→ Exercise prompt
How do the lines below between the ones holding "form: s(rs2)[5:0]. -/" and "def execSra (d", inclusive, read? Give them again exactly, with no other lines.

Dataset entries

-- ==== Sys2Proof/Machine/Scalar.lean ====
section
/-! DEFINITION. Integer arithmetic, logic, compares, bit operations and upper immediates (R94 to R102). -/

namespace Sys2Proof.Machine

/-! ### Immediate forms (R95, R96, R99) -/

def execAddi (d a : RegNo) (i : BitVec 12) (s : State) : Out := s.op1 d a fun x => x + sext i
def execAndi (d a : RegNo) (i : BitVec 12) (s : State) : Out := s.op1 d a fun x => x &&& sext i
def execOri (d a : RegNo) (i : BitVec 12) (s : State) : Out := s.op1 d a fun x => x ||| sext i
def execXori (d a : RegNo) (i : BitVec 12) (s : State) : Out := s.op1 d a fun x => x ^^^ sext i

/-- A compare's completion (R99, R125): t to rd, FLAGS from t. -/
def State.compare (s : State) (reads : List RegNo) (d : RegNo) (t : Bool) : State :=
  (s.retire reads d (BitVec.ofNat 64 (b2n t))).setFlags (scalarFlags t)

/-- The compare of two scalar registers. -/
def State.cmp2 (s : State) (d a b : RegNo) (f : Dword → Dword → Bool) : Out :=
  s.linkGate [a, b] (some d) (.next (s.compare [a, b] d (f (s.src [] a) (s.src [a] b))))

/-- The compare of a scalar register with an immediate. -/
def State.cmp1 (s : State) (d a : RegNo) (f : Dword → Bool) : Out :=
  s.linkGate [a] (some d) (.next (s.compare [a] d (f (s.src [] a))))

def execClti (d a : RegNo) (i : BitVec 12) (s : State) : Out := s.cmp1 d a fun x => x.slt (sext i)
def execCltiu (d a : RegNo) (i : BitVec 12) (s : State) : Out := s.cmp1 d a fun x => x.ult (sext i)

/-- Rotation right by n (R96). -/
def ror64 (x : Dword) (n : Nat) : Dword := (x >>> n) ||| (x <<< (64 - n))

def execSlli (d a : RegNo) (n : BitVec 6) (s : State) : Out := s.op1 d a fun x => x <<< n.toNat
def execSrli (d a : RegNo) (n : BitVec 6) (s : State) : Out := s.op1 d a fun x => x >>> n.toNat
def execSrai (d a : RegNo) (n : BitVec 6) (s : State) : Out := s.op1 d a fun x => x.sshiftRight n.toNat
def execRori (d a : RegNo) (n : BitVec 6) (s : State) : Out := s.op1 d a fun x => ror64 x n.toNat

/-! ### Register forms (R95, R96), six of which take the modifiers of a prefix (R86) -/

def execAdd (d a b : RegNo) (s : State) : Out := s.op2 d a b (s.slot.intOp true (· + ·) (· + ·))
def execSub (d a b : RegNo) (s : State) : Out := s.op2 d a b (s.slot.intOp true (· - ·) (· - ·))
def execAnd (d a b : RegNo) (s : State) : Out := s.op2 d a b (· &&& ·)
def execOr (d a b : RegNo) (s : State) : Out := s.op2 d a b (· ||| ·)
def execXor (d a b : RegNo) (s : State) : Out := s.op2 d a b (· ^^^ ·)
def execAndn (d a b : RegNo) (s : State) : Out := s.op2 d a b fun x y => x &&& ~~~y

/-- The shift amount of a register form: s(rs2)[5:0]. -/
def amount (y : Dword) : Nat := (fld y 0 6).toNat

def execSll (d a b : RegNo) (s : State) : Out := s.op2 d a b fun x y => x <<< amount y
def execSrl (d a b : RegNo) (s : State) : Out := s.op2 d a b fun x y => x >>> amount y
def execSra (d a b : RegNo) (s : State) : Out := s.op2 d a b fun x y => x.sshiftRight (amount y)
def execRor (d a b : RegNo) (s : State) : Out := s.op2 d a b fun x y => ror64 x (amount y)

def sminD (x y : Dword) : Dword := if x.slt y then x else y
def smaxD (x y : Dword) : Dword := if x.slt y then y else x
def uminD (x y : Dword) : Dword := if x.ult y then x else y
def umaxD (x y : Dword) : Dword := if x.ult y then y else x

def execMin (d a b : RegNo) (s : State) : Out := s.op2 d a b (s.slot.intOp true sminD min)
def execMinu (d a b : RegNo) (s : State) : Out := s.op2 d a b (s.slot.intOp false uminD min)
def execMax (d a b : RegNo) (s : State) : Out := s.op2 d a b (s.slot.intOp true smaxD max)
def execMaxu (d a b : RegNo) (s : State) : Out := s.op2 d a b (s.slot.intOp false umaxD max)

/-! ### Multiplication and division (R97, R98) -/

/-- P[127:64] of an exact product. -/
def highHalf (p : Int) : Dword := BitVec.ofInt 64 (p / 2 ^ 64)

def execMul (d a b : RegNo) (s : State) : Out := s.op2 d a b (s.slot.intOp true (· * ·) (· * ·))
def execMulh (d a b : RegNo) (s : State) : Out := s.op2 d a b fun x y => highHalf (x.toInt * y.toInt)
def execMulhu (d a b : RegNo) (s : State) : Out := s.op2 d a b fun x y => highHalf (x.toNat * y.toNat)
def execMulhsu (d a b : RegNo) (s : State) : Out := s.op2 d a b fun x y => highHalf (x.toInt * y.toNat)

/-- The signed quotient of R98: truncated, saturated. -/
def divD (x y : Dword) : Dword :=
  if y = 0 then (if x.toInt < 0 then BitVec.intMin 64 else BitVec.intMax 64)
  else if x = BitVec.intMin 64 ∧ y = BitVec.allOnes 64 then BitVec.intMax 64
  else BitVec.ofInt 64 (x.toInt.tdiv y.toInt)

def divuD (x y : Dword) : Dword := if y = 0 then BitVec.allOnes 64 else BitVec.ofNat 64 (x.toNat / y.toNat)

def remD (x y : Dword) : Dword := if y = 0 then x else BitVec.ofInt 64 (x.toInt.tmod y.toInt)

def remuD (x y : Dword) : Dword := if y = 0 then x else BitVec.ofNat 64 (x.toNat % y.toNat)

def execDiv (d a b : RegNo) (s : State) : Out := s.op2 d a b divD
def execDivu (d a b : RegNo) (s : State) : Out := s.op2 d a b divuD
def execRem (d a b : RegNo) (s : State) : Out := s.op2 d a b remD
def execRemu (d a b : RegNo) (s : State) : Out := s.op2 d a b remuD

/-! ### Bit counts and Morton codes (R100, R101) -/

def execClz (d a : RegNo) (s : State) : Out := s.op1 d a fun x => BitVec.ofNat 64 (leadZeros x)
def execCtz (d a : RegNo) (s : State) : Out := s.op1 d a fun x => BitVec.ofNat 64 (trailZeros x)
def execPopc (d a : RegNo) (s : State) : Out := s.op1 d a fun x => BitVec.ofNat 64 (popCount x)

/-- The eight bytes reversed. -/
def bswapD (x : Dword) : Dword :=
  fld x 0 8 ++ fld x 8 8 ++ fld x 16 8 ++ fld x 24 8 ++ fld x 32 8 ++ fld x 40 8 ++ fld x 48 8 ++ fld x 56 8

def execBswap (d a : RegNo) (s : State) : Out := s.op1 d a bswapD

/-- Bits `n` of several numbers interleaved: bit i of number j goes to bit (count)·i + j. -/
def interleave (n : Nat) (xs : List Nat) : Nat :=
  (List.range n).foldl (fun v i =>
    xs.zipIdx.foldl (fun v p => v + b2n (p.1.testBit i) * 2 ^ (xs.length * i + p.2)) v) 0

/-- Every `step`-th bit of x from bit k, n of them. -/
def extract (n step k x : Nat) : Nat :=
  (List.range n).foldl (fun v i => v + b2n (x.testBit (step * i + k)) * 2 ^ i) 0

def bilv2D (x y : Dword) : Dword := BitVec.ofNat 64 (interleave 32 [x.toNat, y.toNat])
def bilv3D (x y z : Dword) : Dword := BitVec.ofNat 64 (interleave 21 [x.toNat, y.toNat, z.toNat])
def bext2D (x y : Dword) : Dword := BitVec.ofNat 64 (extract 32 2 (y.toNat % 2) x.toNat)
def bext3D (x y : Dword) : Dword :=
  if y.toNat % 4 < 3 then BitVec.ofNat 64 (extract 21 3 (y.toNat % 4) x.toNat) else 0

def execBilv2 (d a b : RegNo) (s : State) : Out := s.op2 d a b bilv2D

/-- bilv3 reads the old rd as its third source, after rs1 and rs2 (R101, R203). -/
def execBilv3 (d a b : RegNo) (s : State) : Out :=
  s.linkGate [a, b, d] (some d)
    (.next (s.retire [a, b, d] d (bilv3D (s.src [] a) (s.src [a] b) (s.src [a, b] d))))

def execBext2 (d a b : RegNo) (s : State) : Out := s.op2 d a b bext2D
def execBext3 (d a b : RegNo) (s : State) : Out := s.op2 d a b bext3D

/-! ### Compares (R99) -/

def execCeq (d a b : RegNo) (s : State) : Out := s.cmp2 d a b fun x y => x = y
def execCne (d a b : RegNo) (s : State) : Out := s.cmp2 d a b fun x y => x ≠ y
def execClt (d a b : RegNo) (s : State) : Out := s.cmp2 d a b fun x y => x.slt y
def execCge (d a b : RegNo) (s : State) : Out := s.cmp2 d a b fun x y => !x.slt y
def execCltu (d a b : RegNo) (s : State) : Out := s.cmp2 d a b fun x y => x.ult y
def execCgeu (d a b : RegNo) (s : State) : Out := s.cmp2 d a b fun x y => !x.ult y

/-! ### Upper immediates (R70, R102) -/

def execLi (d : RegNo) (i : BitVec 16) (s : State) : Out := s.op0 d (sext i)
def execLis (d : RegNo) (i : BitVec 16) (s : State) : Out := s.op0 d (sext i <<< 16)

/-- The address of the instruction with bits 15:0 cleared, plus the immediate at bit 16. -/
def pcsegD (pc : BitVec 56) (i : BitVec 16) : Dword := (pc.setWidth 64 &&& ~~~0xFFFF#64) + (sext i <<< 16)

def execPcseg (d : RegNo) (i : BitVec 16) (s : State) : Out := s.op0 d (pcsegD s.slot.pc i)

/-- Halfword h replaced; the old rd is read (R102). -/
def ins16D (x : Dword) (h : BitVec 2) (i : BitVec 16) : Dword := setFld x (16 * h.toNat) i

def execIns16 (d : RegNo) (h : BitVec 2) (i : BitVec 16) (s : State) : Out := s.op1 d d fun x => ins16D x h i

end Sys2Proof.Machine
end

→ Exercise solution
/-- The shift amount of a register form: s(rs2)[5:0]. -/
def amount (y : Dword) : Nat := (fld y 0 6).toNat

def execSll (d a b : RegNo) (s : State) : Out := s.op2 d a b fun x y => x <<< amount y
def execSrl (d a b : RegNo) (s : State) : Out := s.op2 d a b fun x y => x >>> amount y
def execSra (d a b : RegNo) (s : State) : Out := s.op2 d a b fun x y => x.sshiftRight (amount y)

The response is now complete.